There's a lot of chatter going around the blogs on the perils of self-publishing. I lurk on other writer's blogs, I admit, and rarely comment. I can't help it. I'm a lurker by nature. My father lurked, my grandfather lurked, and so on. We have the lurky gene.
Anyway, the upshot of it all is simple. If you just send it somewhere to be printed, it's not a publishing credit. If someone (agent and/or editor) has assessed and approved it, then it's a publishing credit.
Self-publishing also means you don't get any help at all with proofreading, editing, or any form of error correction. To those who consider themselves above all that, consider this; that's probably why you're not getting accepted by traditional publishers. Nobody likes a smartass.
There's also the marketing to consider.

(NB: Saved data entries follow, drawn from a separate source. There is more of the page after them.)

/-- Serves the requests held at a page that can now be served (R27, R304, R446). -/
def State.serveWaiting (s : State) (k p g : Nat) : State :=
  let reqs := (s.opage k p g).waiting
  let s := s.modOpage k p g fun y => { y with waiting := [] }
  s.forAll reqs fun s r =>
    let pg := s.opage k p g
    if pg.body.stamp < r.2 ∨ (servedComps pg r.2).any pg.missing.contains = true ∨ s.beforeK3 p = true then
      s.modOpage k p g fun y => { y with waiting := y.waiting ++ [r] }
    else
      let (s, ok) := s.needAll k p g (servedComps pg r.2)
      if ok then s.servePage k p g r.2 r.1
      else s.modOpage k p g fun y => { y with waiting := y.waiting ++ [r] }

/-- A request for a page at its owner. A third request by one requester for one version makes the owner rehash its
stored page and restore it from the husk where it no longer matches (R325). -/
def State.requestPage (s : State) (k p g v requester : Nat) : State :=
  let pg := s.opage k p g
  let n := ((pg.asked.find? fun a => a.1 == requester && a.2.1 == v).map (·.2.2)).getD 0
  let s := s.modOpage k p g fun y =>
    { y with
      asked := (requester, v, n + 1) :: y.asked.filter fun a => !(a.1 == requester && a.2.1 == v)
      waiting := y.waiting ++ [(requester, v)] }
  let s := if 2 ≤ n ∧ (s.part p).storedOk g pg = false then s.restoreFromHusk k p g else s
  s.serveWaiting k p g

/-! ### Gather -/

/-- R27: asks for one page of the stage at a version. -/
def State.gatherPage (s : State) (p : Nat) (eval : Bool) (g v : Nat) : State :=
  let x := s.part p
  match x.range g with
  | none => s
  | some e =>
    if prOwner e = s.selfId then s.requestPage (prOwnerKpr e) p g v (if eval then 0x1001 else 0x1000)
    else
      match s.trafficCtx (prStageKpr e) (prOwner e) (prOwnerKpr e) with
      | none => s
      | some i => s.send i 1 0x20 (leBytes 32 (v + x.herdId * 2 ^ 40 + g * 2 ^ 48)) true []

/-- R27, R28: gathers every page of the stage that is not current. -/
def State.gather (s : State) (p : Nat) (eval : Bool) (v : Nat) : State :=
  s.forAll (((s.part p).stagePages).filter fun g => !(s.part p).current eval v g) fun s g => s.gatherPage p eval g v

/-- R292: a page of a staged copy that was read poisoned is gathered again. -/
def State.regather (s : State) (p : Nat) (eval : Bool) (g : Nat) : State :=
  let v := ((s.part p).stagedPage eval g).version
  if v = noVersion then s else (s.modPart p fun x => x.setStaged eval g {}).gatherPage p eval g v

def Part.gathered (x : Part) (eval : Bool) (v : Nat) : Bool := x.stagePages.all fun g => x.current eval v g

/-- The partition that a herd message names at a Keeper: formed, with a plan of that HERD. -/
def State.herdPart (s : State) (herd : Nat) (ok : Nat → Part → Bool) : Option Nat :=
  (List.range 8).find? fun p =>
    let x := s.part p
    x.formed && x.plan.isSome && x.herdId == herd && ok p x

/-- R27, R36: a gather request at the owner; at a spare that is restoring the owner it waits (R439). -/
def State.pageRequest (s : State) (i head : Nat) : State :=
  let v := bits head 39 0
  let g := bits head 75 48
  let k := (s.ctx i).kpr
  if (s.ctx i).state ≠ .opened then s
  else
    let s := s.took i 1 1
    match s.herdPart (bits head 47 40) fun p x =>
        (x.range g).any (fun e => prOwner e == s.selfId && prOwnerKpr e == k)
          && (x.named s.past v || v == x.version + 1 || s.beforeK3 p) with
    | none => s.msgError i
    | some p => s.requestPage k p g v i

You can spend all your time doing this yourself, or you can let a publisher's marketing department do it for you. They know how. It's what they do. While they're doing that, you can be writing another book.

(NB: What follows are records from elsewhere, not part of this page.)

/-! ### Array faults (R129 to R132) -/

/-- Sets every element of a lamb to SPECIAL NaN, which its record shows (R104, R130). -/
def Part.killLamb (x : Part) (fl lamb : Nat) (c : Core) (acc : Nat) : Core :=
  let b := lambByte fl lamb
  let (h, w) := lambShape (bits b 6 4)
  let idx := (List.range h).flatMap fun r => (List.range w).map fun k => 32 * (8 * bits b 1 0 + r) + 8 * bits b 3 2 + k
  { c with accs := smod {} c.accs acc fun t =>
      let idx := if t.gang then idx.filter fun i => i % 2 == 0 else idx
      { t with
        faulted := insertOnce lamb t.faulted
        blocks := smod {} t.blocks 0 fun blk =>
          { cells := idx.foldl (fun m i => smod {} m i fun a => { a with special := .nan }) blk.cells
            recs := markRecs blk.recs idx fun _ => some lamb } } }

/-- R131: a whole-array fault aborts what runs, complete lambs excepted, and enters the core fault path.
(DEDUCED, log entry 62) -/
def State.arrayWhole (s : State) (st : Nat) : State :=
  let s := (s.settleLambs st).countBusy st s.clk.rootTime
  let flock := match (s.station st).core.runningTmul with | some e => tmFlock e.op.toNat | none => false
  let s := if flock then
      s.modStation st fun y =>
        { y with
          lambState := mapLambs (fun i c => if y.core.lambsLeft.contains i then 3 else c) y.lambState
          flockAbort := true, wholeFaultAt := s.clk.rootTime + 1 }
    else s
  (s.modCore st fun c => { c with lambsLeft := [], busy := [] }).stationError st 6

/-- R132: events of one cycle of the core's clock. -/
def State.sameCycle (s : State) (st at' : Nat) : Bool :=
  at' ≠ 0 && (at' - 1) / s.corePeriod st == s.clk.rootTime / s.corePeriod st

/-- R129, R130, R132: a check fails in the block of lamb `lamb`: the running lamb faults, also where a whole-array fault
of the same cycle has aborted it; of two in one cycle the lower is recorded. In a block of no lamb, or of a lamb
already complete, it is reported only; outside a flock it is a whole-array fault. A cell fault is reported under code 0x10, which
the spec does not give (DESIGN CHOICE, log entry 195). -/
def State.arrayLamb (s : State) (st lamb : Nat) : State :=
  match s.stPart st with
  | none => s
  | some p =>
    let x := s.part p
    match (s.station st).core.runningTmul with
    | none => s.emit (.report st 0x10 (errorHeader st))
    | some e =>
      if !tmFlock e.op.toNat then s.arrayWhole st
      else
        let fl := x.flockOf e
        let s := (s.settleLambs st).emit (.report st 0x10 (errorHeader st))
        let y := s.station st
        let code := lambCode y.lambState lamb
        if y.core.lambsLeft.contains lamb || (lambPresent fl lamb && (code == 3 && s.sameCycle st y.wholeFaultAt)) then
          (s.modStation st fun y =>
              { y with
                lambState := mapLambs (fun i c => if i = lamb then 2 else c) y.lambState
                lambFault := y.lambFault ||| BitVec.ofNat 16 (2 ^ lamb)
                lastLamb := if s.sameCycle st y.lambFaultAt then min y.lastLamb lamb else lamb
                lambFaultNow := (if s.sameCycle st y.lambFaultAt then y.lambFaultNow else 0) ||| BitVec.ofNat 16 (2 ^ lamb)
                lambFaultAt := s.clk.rootTime + 1
                retryFault := y.retryFault || flockRetry fl }).modCore st fun c =>
            { x.killLamb fl lamb c (tmAcc e.op.toNat) with
              lambsLeft := c.lambsLeft.filter (· ≠ lamb)
              busy := c.busy.map fun b => if b.part = lamb + 1 then { b with to' := min b.to' s.clk.rootTime } else b }
        else s

/-! ### Meanings -/

def execTmul (st id : Nat) (s : State) : Host.Outcome State Fault Refusal :=
  .next (s.issue st id 0x01 fun s p e => effTmul s p st e)

def execTepi (st id : Nat) (s : State) : Host.Outcome State Fault Refusal :=
  .next (s.issue st id 0x02 fun s p e => effTepi s p st e)

def execTload (st id : Nat) (s : State) : Host.Outcome State Fault Refusal :=
  .next (s.issue st id 0x03 fun s p e => effMove s p st e)

def execTstore (st id : Nat) (s : State) : Host.Outcome State Fault Refusal :=
  .next (s.issue st id 0x04 fun s p e => effMove s p st e)

def execTsend (st id : Nat) (s : State) : Host.Outcome State Fault Refusal :=
  .next (s.issue st id 0x05 fun s p e => effMove s p st e)

def execTrecv (st id : Nat) (s : State) : Host.Outcome State Fault Refusal :=
  .next (s.issue st id 0x06 fun s p e => effMove s p st e)

def execTvec (st id : Nat) (s : State) : Host.Outcome State Fault Refusal :=
  .next (s.issue st id 0x07 fun s p e => effVec s p st e)

def execTfun (st id : Nat) (s : State) : Host.Outcome State Fault Refusal :=
  .next (s.issue st id 0x08 fun s p e => effFun s p st e)

def execTacc (st id : Nat) (s : State) : Host.Outcome State Fault Refusal :=
  .next (s.issue st id 0x09 fun s p e => effAcc s p st e)

def execTscale (st id : Nat) (s : State) : Host.Outcome State Fault Refusal :=
  .next (s.issue st id 0x0A fun s p e => effScale s p st e)
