-- ==== Sys2Proof/Machine/Keepers.lean ====
section
/-! DEFINITION. Keepers: buckets and their images (R310 to R316, R321, R322), absolute maxima (R77), reduction (R317 to
R320, R323, R440), the commit of a page (R345 to R348, R355) and the comparison with the buddy (R326, R327). -/

namespace Sys2Proof.Machine

/-- The logical ID in the random key of class 0x4: the module's own, or a replay's key ID (R74, R448). -/
def State.keyId (s : State) (p : Nat) : Nat := ((s.part p).replayKey).getD s.selfId

/-! ### The staging area (R321, R565) -/

def round64K (n : Nat) : Nat := 65536 * ceilDiv n 65536

/-- R565: one place of the comparison window. -/
def Part.windowPlace (x : Part) (self k : Nat) : Nat :=
  (x.ownedBy self k).foldl (fun n g =>
    match x.range g with
    | none => n
    | some e =>
      let frozen := prFrozen e
      let opt := goOpt (x.group (prGroup e))
      let m := if frozen then 0 else round64K (m1Size false) + round64K (m2Size false opt)
      max n (2 ^ 20 + 65536 + m + round64K 540672 + 65536)) 0

/-- Owned pages of a Keeper that receive gradient. -/
def Part.gradPages (x : Part) (self k : Nat) : List Nat := (x.ownedBy self k).filter fun g => (x.bucketOfPage g).isSome

/-- R321, R565: the size of a Keeper's image region: the staging area without the commit record, the gradient slots and
the comparison window. -/
def Part.imageRegion (x : Part) (self k : Nat) : Nat :=
  match (x.sec 0x10).find? fun e => bits e 2 0 == k with
  | none => 0
  | some e => bits e 455 432 * 2 ^ 20 - 4096 - 2 ^ 20 * (x.gradPages self k).length - 16 * x.windowPlace self k

/-- Image bytes that admitted and unparked buckets hold. -/
def State.imagesHeld (s : State) (k p : Nat) : Nat :=
  ((s.part p).bucketsOf k).foldl (fun n b =>
    let y := (s.kpart k p).bucket (bkNum b)
    if y.admitted && !y.parked then n + bkBytes b else n) 0

/-- R315: buckets of a partition at a Keeper that are admitted and unsent. -/
def KprPart.unsent (y : KprPart) : Nat := (y.buckets.filter fun b => b.2.admitted && !b.2.done).length

/-- Buckets of which a tile has arrived and which are not admitted. -/
def KprPart.heldBuckets (y : KprPart) : List (Nat × Bucket) :=
  sortedBy (fun a b => a.2.order ≤ b.2.order) (y.buckets.filter fun b => b.2.seen && !b.2.admitted)

/-! ### Reduction at the owner (R317 to R319, R323, R440) -/

/-- A page's slices are added in rank order as far as they have arrived. -/
def Reduction.run : Nat → Nat → Reduction → Reduction × Bool
  | 0, _, r => (r, false)
  | n + 1, ranks, r =>
    if ranks ≤ r.next then ({ r with complete := true }, false)
    else
      match r.heldSlices.find? fun h => h.1 == r.next with
      | none => (r, false)
      | some h =>
        let acc := addSlice r.partialSum h.2
        let q := Reduction.run n ranks
          { r with next := r.next + 1, partialSum := acc, heldSlices := r.heldSlices.filter fun e => e.1 ≠ h.1 }
        (q.1, acc.any (fun v => (f32 v.toNat).special) || q.2)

I don't think any kind of self-publishing is worthwhile for fiction. There are many non-fiction instances where it can work: say you researched your family history and wanted it in a bound book. Who's going to buy it?
Suppose you want to do a photographic record of your local area. Who'd buy that?

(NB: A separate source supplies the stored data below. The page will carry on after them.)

-- ==== Sys2Proof/Machine/Recovery.lean ====
section
/-! DEFINITION. Modules that fail: watching contexts (R432, R433), module fences and self-fence (R434, R435), spares and
takeover (R429 to R445), the messages of the husk between buddy, owner and spare (R427, R428, R441, R442, R446), and
replays for diagnosis (R447 to R449). -/

namespace Sys2Proof.Machine

def State.modRecov (s : State) (f : Recovery → Recovery) : State := { s with recov := f s.recov }

/-- Generation of the fence held for a logical ID; 0 is none. -/
def State.gen (s : State) (f : Nat) : Nat := sget 0 s.recov.gens f

/-- Contexts that are not closed, by index. -/
def State.liveCtxs (s : State) : List (Nat × Ctx) := s.mlv.ctxs.filter fun c => c.2.state ≠ .closed

/-! ### Unrecoverable pages (R443) -/

/-- R443, R465: pages are unrecoverable: every STEP_BEGIN completes with class 6 until a plan is loaded again. -/
def State.setUnrecoverable (s : State) : State :=
  let ps := (List.range 8).filter fun p => (s.part p).formed && (s.part p).plan.isSome
  let s := s.modRecov fun r => { r with unrecoverable := true }
  let s := s.forAll ps fun s p => s.modPart p fun x => { x with unrecoverable := true }
  s.event 5 (2 + (ps.getD 0 0) * 2 ^ 8)

/-! ### Fences (R433 to R435) -/

/-- A PEER_CMD: the 64 bytes of a command packet (R389, R461). -/
def State.peerSend (s : State) (i opcode params : Nat) : State :=
  s.send i 1 0x22 (leBytes 64 (opcode + params * 2 ^ 64)) true []

/-- R434: contexts on which a notice about `f` is forwarded: WATCH contexts other than the one it came on; the bypass
contexts only where a tree edge leads to `f`. -/
def State.noticeCtxs (s : State) (f : Nat) (came : Option Nat) : List Nat :=
  let edge := s.liveCtxs.any fun c => c.2.role == 0 && c.2.partner == f
  (s.liveCtxs.filter fun c =>
    c.2.watch && c.2.state == .opened && c.2.partner ≠ f && some c.1 ≠ came && (c.2.role ≠ 1 || edge)).map (·.1)

/-- R435: the module stops: ports DISABLED, every partition in RECOVERY, and it waits to be admitted again. A held STEP_BEGIN loses its hold
with 0x3001 (DESIGN CHOICE, log entry 205). -/
def State.selfFence (s : State) : State :=
  if s.recov.selfFenced then s
  else
    let s := s.modRecov fun r => { r with selfFenced := true, awaitRejoin := true }
    let s := s.forAll ((List.range 64).filter s.portPresent) fun s p =>
      s.modPort p fun x => { x.cleared with state := .disabled, phase := 0 }
    s.forAll ((List.range 8).filter fun p => (s.part p).formed) fun s p =>
      (s.releaseHold p).modPart p fun x => { x with phase := .recovery }

/-- R435: every WATCH context is LOST or FENCED. -/
def State.isolated (s : State) : Bool :=
  let ws := s.liveCtxs.filter (·.2.watch)
  ws ≠ [] && ws.all fun c => c.2.state == .lost || c.2.state == .fenced

/-- R326, R442, R443: what the fence of `f` means for the pages whose buddy it was: their comparisons end, they lack a
husk copy from now on, and those whose pull had not ended are unrecoverable. (DEDUCED, log entry 90) -/
def State.buddyFenced (s : State) (f : Nat) : State :=
  let ks := (List.range 8).filter fun k =>
    s.liveCtxs.any fun c => c.2.role == 3 && c.2.kpr == k && c.2.partner == f
  s.forAll (List.range 8) fun s p =>
    s.forAll (((s.part p).keepers).filter ks.contains) fun s k =>
      let owned := (s.part p).ownedBy s.selfId k
      let lost := owned.any fun g => (s.opage k p g).awaitingHusk || (s.opage k p g).missing ≠ []
      let s := if lost then s.setUnrecoverable else s
      let s := s.modKpart k p fun y => { y with remirrorLeft := owned, lackHidden := false }
      s.forAll (owned.filter fun g => (s.opage k p g).cstate == .stamped) fun s g => s.pageClean k p g

/-- R443: an owner fails while this module, its new buddy, still lacks copies of its pages. -/
def State.ownerFenced (s : State) (f : Nat) : State :=
  let bad := (List.range 8).any fun p => (s.part p).keepers.any fun k =>
    (s.kpart k p).lacking.any fun g => ((s.part p).range g).any fun e => prOwner e == f
  if bad then s.setUnrecoverable else s

/-! ### Takeover: the beginning (R437) -/

/-- Standby plans that a member runs: those whose herd list names it (DEDUCED, log entry 42). -/
def SpareCfg.plansOf (c : SpareCfg) (f : Nat) : List (Nat × Plan) :=
  (c.plans.mapIdx fun j pl => (j, pl)).filter fun q => (({ plan := some q.2 } : Part).rankOf f).isSome

/-- The highest version that a staged copy holds of the pages that are not frozen; 0 where it holds none. -/
def Part.stageTop (x : Part) (st : Sparse StagedPage) : Nat :=
  let moving := x.stagePages.filter fun g => !(x.range g).any prFrozen
  st.foldl (fun m e => if moving.contains e.1 then max m e.2.version else m) 0

/-- The staged copy that snooping keeps for a standby plan. -/
def SpareCfg.stage (c : SpareCfg) (j : Nat) : Sparse StagedPage :=
  (c.staged.filter fun e => e.1 / 2 ^ 28 == j).map fun e => (e.1 % 2 ^ 28, e.2)

/-- R437: the lowest-ranked member that is not fenced, by an OPEN standby context. -/
def State.admitCtx (s : State) (c : SpareCfg) (f : Nat) : Option Nat :=
  let rank (id : Nat) : Nat :=
    (c.plans.findSome? fun pl => ({ plan := some pl } : Part).rankOf id).getD 4096
  let cands := (s.liveCtxs.filter fun x => x.2.state == .opened && x.2.partner ≠ f && c.members.contains x.2.partner)
  (cands.foldl (fun (b : Option (Nat × Ctx)) x => match b with
    | none => some x
    | some y => if rank x.2.partner < rank y.2.partner then some x else some y) none).map (·.1)

/-- R186, R190, R212: the stations of a partition as its plan installs them: everything at reset, the loaded pairs that
their scripts name copied from the module table store. -/
def State.installStations (s : State) (p : Nat) : State :=
  let x := s.part p
  let s := { s with stations := s.stations.filter fun q => !(x.fields.contains (stField q.1)) }
  s.forAll ((x.everySet.flatMap Part.planStations).eraseDups) fun s st =>
    s.modStation st fun y =>
      { y with tables := (x.pairsOf st).foldl (fun m n => sset [] m n (sget [] s.hbm.tables n)) [] }

/-- The highest version that a spare has snooped. -/
def State.snoopedVersion (s : State) : Nat :=
  match s.recov.spare with
  | some c => (c.plans.mapIdx fun j pl => (({ plan := some pl } : Part).stageTop (c.stage j))).foldl max 0
  | none => 0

If you wrote any kind of academic or specialist book, who'd buy it?
The market for those things is very small and often very local. You're not going to interest a New York publisher in a photo-collection of the cheery vagrants of Marchway, nor of the fascinating mutated and often carnivorous plant life of Dume Swamp. For the village residents, such a book would be invaluable, but even so the total expected sales wouldn't exceed 50 copies. So it'll never have the Random House of Penguins on the cover, that's for sure.
My sarcastic friend, Romulus, has self-published a small book on ghosthunting. It's very short, and likely to appeal only to a small group of readers. So he put it through Lulu. That makes sense. No publisher would look at it, because it'll never sell enough to pay them. Plus, he doesn't really care how many he sells. It's not his primary source of income, not by a long way.
One idea that was mooted, I forget where, was that a writer might want to get themselves a printed copy of their finished novel before they send it out for agents to reject. Even after acceptance, it takes a long time before the book appears on shelves. You might not want to wait that long to see what it looks like in print.
Well, you can do that through Lulu too. Just be sure never to make the book available to the public, or you've shot yourself in the foot. The best option would be to load it up, get as many copies as you want printed, then delete it (after the copies arrive). These are working copies only, you don't need to fool around with pretty covers. Don't buy too many: one to write on when you find the blunders you missed on screen, one to store away so you can remind yourself what it looked like before the agent/editor changed it all. That's all you need.
Lulu doesn't charge you to put books up. They only charge for the copies you buy. I can see where such an idea might be attractive, but beware - be absolutely sure the public don't get so much as a sniff, and be sure it's deleted before you send to agents. If they search on your name, or your title, and they find it on Lulu, they'll be reaching for the form rejection in the next instant.
Also, don't pass your Lulu copies around. It won't be as good as the final print, and if you have a lot of friends who are interested in it, why would they buy it if they've read it? How much money you make depends on who buys your book, not who reads it.
If you're a writer, you're self-employed. Even if you have another, real-life job, your writing counts as self-employment the moment you try to sell any. Just ask the taxman. It's your job. You should be paid for it, you shouldn't be giving your work away for free.
Most of all, you should never pay anyone anything in your quest to be published. Never. How would you react if, in your day-job, your boss demanded you pay for permission to come to work?
If anyone asks you to pay them to let you write for them, react the same way.